Secretary of Defense Ash Carter greets the troops after they participated in an exercise on Aug. 27, 2015, at Camp Pendleton, Calif.

Today, the Iran deal provides the opportunity to address an even greater nuclear threat. Congress should support it because, once implemented, the deal will remove a critical source of risk and uncertainty in a vitally important but tumultuous region. Indeed, the deal is best seen as a part of our broader strategic approach to the Middle East, which aims to defend American interests, protect our friends, especially Israel, and confront the region’s two principal security challenges, the Islamic State terrorist group and Iran.

On Iran, the deal will prevent that nation from getting a nuclear weapon in a comprehensive and verifiable way. Its implementation will block the pathways Iran could take to build a nuclear bomb. That long-term outcome is more durable than one a military strike would bring about. While I am responsible for that alternative and know that it would be effective at setting back Iran’s nuclear program, it would do so with potentially serious second- and third-order repercussions, and the likely need to repeat attacks once Iran sought to rebuild its capability.

The military option is real today and, as secretary of Defense, I will be sure that remains true well into the future. Iran might walk away from the deal or cheat, which are risks in any negotiated deal. But, unlike the arms control deals of the Cold War, nothing in the Iran deal constrains the U.S. Defense Department in any way or its ability to carry out such a mission.

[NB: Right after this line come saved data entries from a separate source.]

-- ==== Sys2Proof/Tests/Slice0.lean ====
section
/-! SUPPORT. The model's own tests. Every expected value is a vector of spec/95_test_vectors.md (E and T numbers), a pattern of
spec/30_encoding.md R73 with its fields filled in by hand, or a range of R78. The last part shows, for each statement with
hypotheses, a state and operands that meet them. -/

namespace Sys2Proof.Tests

open Sys2Proof.Machine

/-! ### Ill-formed source lines (spec/30_encoding.md R78): one for each check -/

theorem test_wellFormed_accepts :
    (Stmt.ins .drw [.v 15, .v 0, .num 15]).wellFormed = true ∧ (Stmt.ins .ld [.v 15, .num 255]).wellFormed = true ∧
    (Stmt.ins .jp [.num 4095]).wellFormed = true ∧ (Stmt.dw 65535).wellFormed = true ∧
    (Line.mk (some ['_', 'a', '1']) (.ins .cls [])).wellFormed = true := by decide

theorem test_regOk_refuses_v16 :
    (Stmt.ins .skp [.v 16]).wellFormed = false ∧ (Stmt.ins .or [.v 0, .v 16]).wellFormed = false := by decide

theorem test_byteOk_refuses_256 : (Stmt.ins .add [.v 1, .num 256]).wellFormed = false := by decide

theorem test_nibbleOk_refuses_16 : (Stmt.ins .drw [.v 1, .v 2, .num 16]).wellFormed = false := by decide

theorem test_addrOk_refuses_4096 :
    (Stmt.ins .call [.num 4096]).wellFormed = false ∧ (Stmt.ins .ld [.i, .num 4096]).wellFormed = false := by decide

theorem test_wordOk_refuses_65536 : (Stmt.dw 65536).wellFormed = false := by decide

theorem test_operandsOk_refuses_other_forms :
    (Stmt.ins .jp [.v 1, .num 0x300]).wellFormed = false ∧ (Stmt.ins .cls [.num 0]).wellFormed = false ∧
    (Stmt.ins .ld [.k, .v 1]).wellFormed = false ∧ (Stmt.ins .sub [.v 1, .num 5]).wellFormed = false := by decide

theorem test_labelOk_refuses :
    (Line.mk (some []) (.ins .cls [])).wellFormed = false ∧ (Line.mk (some ['1', 'a']) (.ins .cls [])).wellFormed = false ∧
    (Line.mk (some ['a', ' ']) (.ins .cls [])).wellFormed = false := by decide

theorem test_ill_formed_line_assembles_to_nothing :
    Line.assemble ⟨none, .ins .ld [.v 1, .num 256]⟩ = none ∧ Line.assemble ⟨some ['9'], .ins .cls []⟩ = none := by decide

theorem test_source_text :
    assembleText "loop: LD V3, K".toList = some [0xF3, 0x0A] ∧ assembleText "DRW V1, V2, 5".toList = some [0xD1, 0x25] ∧
    assembleText "DW 0x5121".toList = some [0x51, 0x21] := by decide

theorem test_disassembly_text :
    disassembleText 0xF165 = "LD V1, [I]".toList ∧ disassembleText 0x5121 = "DW 0x5121".toList := by decide

/-! ### Decoding: a word of each pattern of R73 -/

theorem test_decode_cls : decodeWord 0x00E0 = .ok .cls := rfl

theorem test_decode_ret : decodeWord 0x00EE = .ok .ret := rfl

theorem test_decode_jpAddr : decodeWord 0x1ABC = .ok (.jpAddr 0xABC) := rfl

theorem test_decode_callAddr : decodeWord 0x2ABC = .ok (.callAddr 0xABC) := rfl

theorem test_decode_seByte : decodeWord 0x3A7B = .ok (.seByte 0xA 0x7B) := rfl

theorem test_decode_sneByte : decodeWord 0x4A7B = .ok (.sneByte 0xA 0x7B) := rfl

theorem test_decode_seReg : decodeWord 0x5AB0 = .ok (.seReg 0xA 0xB) := rfl

theorem test_decode_ldByte : decodeWord 0x6A7B = .ok (.ldByte 0xA 0x7B) := rfl

theorem test_decode_addByte : decodeWord 0x7A7B = .ok (.addByte 0xA 0x7B) := rfl

theorem test_decode_ldReg : decodeWord 0x8AB0 = .ok (.ldReg 0xA 0xB) := rfl

theorem test_decode_orReg : decodeWord 0x8AB1 = .ok (.orReg 0xA 0xB) := rfl

theorem test_decode_andReg : decodeWord 0x8AB2 = .ok (.andReg 0xA 0xB) := rfl

theorem test_decode_xorReg : decodeWord 0x8AB3 = .ok (.xorReg 0xA 0xB) := rfl

theorem test_decode_addReg : decodeWord 0x8AB4 = .ok (.addReg 0xA 0xB) := rfl

theorem test_decode_subReg : decodeWord 0x8AB5 = .ok (.subReg 0xA 0xB) := rfl

theorem test_decode_shrReg : decodeWord 0x8AB6 = .ok (.shrReg 0xA 0xB) := rfl

theorem test_decode_subnReg : decodeWord 0x8AB7 = .ok (.subnReg 0xA 0xB) := rfl

theorem test_decode_shlReg : decodeWord 0x8ABE = .ok (.shlReg 0xA 0xB) := rfl

theorem test_decode_sneReg : decodeWord 0x9AB0 = .ok (.sneReg 0xA 0xB) := rfl

theorem test_decode_ldI : decodeWord 0xAABC = .ok (.ldI 0xABC) := rfl

theorem test_decode_jpV0 : decodeWord 0xBABC = .ok (.jpV0 0xABC) := rfl

theorem test_decode_rnd : decodeWord 0xCA7B = .ok (.rnd 0xA 0x7B) := rfl

theorem test_decode_drw : decodeWord 0xDAB7 = .ok (.drw 0xA 0xB 7) := rfl

theorem test_decode_skp : decodeWord 0xEA9E = .ok (.skp 0xA) := rfl

theorem test_decode_sknp : decodeWord 0xEAA1 = .ok (.sknp 0xA) := rfl

theorem test_decode_ldVxDt : decodeWord 0xFA07 = .ok (.ldVxDt 0xA) := rfl

theorem test_decode_ldVxK : decodeWord 0xFA0A = .ok (.ldVxK 0xA) := rfl

theorem test_decode_ldDtVx : decodeWord 0xFA15 = .ok (.ldDtVx 0xA) := rfl

theorem test_decode_ldStVx : decodeWord 0xFA18 = .ok (.ldStVx 0xA) := rfl

theorem test_decode_addI : decodeWord 0xFA1E = .ok (.addI 0xA) := rfl

theorem test_decode_ldF : decodeWord 0xFA29 = .ok (.ldF 0xA) := rfl

theorem test_decode_ldB : decodeWord 0xFA33 = .ok (.ldB 0xA) := rfl

theorem test_decode_storeRegs : decodeWord 0xFA55 = .ok (.storeRegs 0xA) := rfl

theorem test_decode_loadRegs : decodeWord 0xFA65 = .ok (.loadRegs 0xA) := rfl

theorem test_decode_bytes_big_endian : decodeBytes [0xD1, 0x2F, 0x00] = .ok (.drw 1 2 15, [0x00]) ∧
    decodeBytes [0xD1] = .error .truncated ∧ decodeTableWord 16 0xD12F = some (.drw 1 2 15) := ⟨rfl, rfl, rfl⟩

/-- T3, T4, T5. -/
theorem test_decode_refuses : ([0x5121, 0x9121, 0x812F, 0x8128, 0xE1A2, 0xF1FF, 0x00EF, 0x0123].map decodeWord) =
    [.error .group5, .error .group9, .error .group8, .error .group8, .error .groupE, .error .groupF, .error .group0,
      .error .group0] := rfl

/-! ### One cycle: the vectors of spec/95_test_vectors.md -/

/-- Set registers. -/
def withV (l : List (Nibble × Byte)) (s : State) : State := l.foldl (fun s p => s.setV p.1 p.2) s

/-- Reset with I and registers set, and bytes placed at I. -/
def start (i : Word) (v : List (Nibble × Byte)) (bytes : List Byte) : State :=
  let s := withV v (State.reset.setI i)
  s.setMem (copyBytes s.mem i.toNat bytes)

/-- The state after one cycle on a word, with RAND given. -/
def afterRand (rand : Byte) (w : Word) (s : State) : State :=
  match cycle rand (s.placeWord w) with
  | .next t => t
  | _ => s

/-- The state after one cycle on a word, with RAND 0. -/
def after (w : Word) (s : State) : State := afterRand 0 w s

/-- The four fault registers, as ReadStatus gives them. -/
def status (s : State) : FaultCause × Word × Word × Word := (s.faultCause, s.faultPc, s.faultOpcode, s.faultInfo)

/-- E9. -/
theorem test_cls :
    let t := after 0x00E0 { State.reset with fb := Vector.replicate 32 0xFFFFFFFFFFFFFFFF#64, redraw := false }
    t.fb = Vector.replicate 32 0 ∧ t.redraw = true ∧ t.pc = 0x202 := by decide

/-- T20. -/
theorem test_drw_clips :
    let t := after 0xD121 { start 0x300 [(1, 62), (2, 31), (15, 1)] [0xFF] with redraw := false }
    t.fb[31] = 3#64 <<< 62 ∧ t.fb[0] = 0 ∧ t.readV 15 = 0 ∧ t.redraw = true := by decide

/-- T30: x = y. -/
theorem test_drw_collides :
    let s := start 0x300 [(0, 4)] [0xA0]
    let t := after 0xD001 { s with fb := s.fb.set 4 (1#64 <<< 4) }
    t.fb[4] = 1#64 <<< 6 ∧ t.readV 15 = 1 ∧ t.pc = 0x202 := by decide

/-- T44. -/
theorem test_ret :
    let t := after 0x00EE { State.reset with sp := 16, stack := State.reset.stack.set 15 0x300 }
    t.sp.val = 15 ∧ t.pc = 0x302 ∧ t.stack[15] = 0x300 := by decide

/-- T40, T126. -/
theorem test_ret_empty :
    let t := after 0x00EE { State.reset with dt := 4 }
    status t = (.stackUnderflow, 0x200, 0x00EE, 0) ∧ t.dt = 4 ∧ t.events = [.fault .stackUnderflow 0x200 0] := by decide

/-- T45. -/
theorem test_jpAddr :
    (after 0x1FFF State.reset).pc = 0xFFF := by decide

Indeed, the reality is that any prospective military option, if called for, will be more effective under this deal — not less. Iran will have a smaller and more concentrated civil nuclear program, and the deal’s verification provisions will give us more information with which to plan.

No one is saying this deal will fix every problem with Iran or in the Middle East. While it removes the greatest danger — Iran with a nuclear weapon — the deal does not address Iran’s extensive malign activities in the region. But because the deal places no limits whatsoever on the United States military, it will not hinder America’s strategic approach to the region or our military’s important work to check those destabilizing activities and stand by our friends in the Middle East.

Indeed, as I told some of the more than 35,000 American troops in the region when I visited last month, the United States military will remain “full speed ahead.” We’re deterring regional threats, maintaining a robust military posture — including our most sophisticated ground, maritime, and air and ballistic missile defense assets, as well as the ability to quickly surge overwhelming additional forces — and continuing to increase our cooperation with Israel and our Persian Gulf partners in meaningful ways.

For example, to maintain Israel’s qualitative military edge, the United States has made available its most advanced capabilities, such as the stealthy F-35 Joint Strike Fighter. Following President Obama’s Camp David meeting with Gulf leaders in May, we have offered some of our Gulf partners sophisticated defense equipment, including the THAAD ballistic missile defense system, and help to improve their ground and special operations forces.

Deal or no deal all this work will continue, and, in fact, it will redouble.

While getting nuclear weapons out of Ukraine resolved only one of many problems in the post-Cold War era, it removed a serious danger from an unstable region at a time of great change. And while Ukraine then is obviously different from Iran today, this deal gives us the unique chance to verifiably prevent Iran from getting a nuclear weapon, removing a more urgent threat from an even more unstable and changing region.

I learned then that the chance to remove a nuclear threat might not come back and should be seized. This Iran deal is another.

Ash Carter is the 25th secretary of Defense of the United States.